Уж не поэтому ли этот текст не включен в собрание В.Ф. Маркова? См. прим. 330 на стр. 214.
При том, что соотношение иронического и философского в моностихах Гатова и Сельвинского нам, как было замечено выше, видится достаточно близким. Несколько преувеличенная, на наш взгляд, серьезность, с которой Сельвинский трактует моностих Гатова, хорошо корреспондирует с реакцией критики 1930-х гг. (см. стр. 169–170).
Стоит отметить, что в том же 1958 году был опубликован и «Сентиментальный роман» Веры Пановой, не без симпатии описывающий сцену чтения юным авангардистом своей однострочной поэмы в Ростове-на-Дону 1920 года (см. стр. 158–159), – правда, в итоге авангардист все-таки «уехал за границу, у него там оказались родственики» [Панова 1987, 341], что по состоянию на 1958 г. звучит не вполне безобидно.
Риторика Шевцова задала тон высказываниям специалистов по Сергееву-Ценскому относительно данного эпизода в романе – вплоть до вполне недавних: так, Т.А. Гавриленко полагает, что «говорящее о чем-то только Хаджи и только ему приносящее удовлетворение странное словотворчество вообще понять невозможно – никому и никогда» [Гавриленко 1995, 71]. Но об оригинальном авторе присвоенного Сергеевым-Ценским текста Шевцов не знал или умалчивал, так что это обстоятельство его преемникам пришлось открывать заново.

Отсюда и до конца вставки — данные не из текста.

-- ==== Sys2Proof/Machine/Obj.lean ====
section
/-! DEFINITION. The numbers of the objects, by the names of the object tables (R404, R405). -/

namespace Sys2Proof.Machine.Obj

Честь этого открытия принадлежит П.И. Плукшу: в первом издании его книги о Сергееве-Ценском «поэма» Хаджи обсуждается еще без упоминания о Гнедове [Плукш 1968, 260–261], а ко второму он ознакомился со статьей Ефремина (см. стр. 167) и позаимствовал из нее фразу о Гнедове, который «читал свою “поэму” в богемном кабачке “Бродячая собака”» [Плукш 1975, 221], – дополнив ее не только дополнительными сведениями об эгофутуристическом контексте (не вполне достоверными, поскольку под «графическими “аэропланными поэмами” Константина Олимпова» явно имелись в виду «Железобетонные поэмы» Василия Каменского, а не вполне невинный и вовсе не графический сборник Олимпова «Аэропланные поэзы»), но и, вслед за Шевцовым, инвективами в адрес «современного буржуазного модернистского искусства» в лице конкретной поэзии и леттризма, в том числе и работавших с однословными и однобуквенными текстами Йена Хэмилтона Финлея и Арама Сарояна.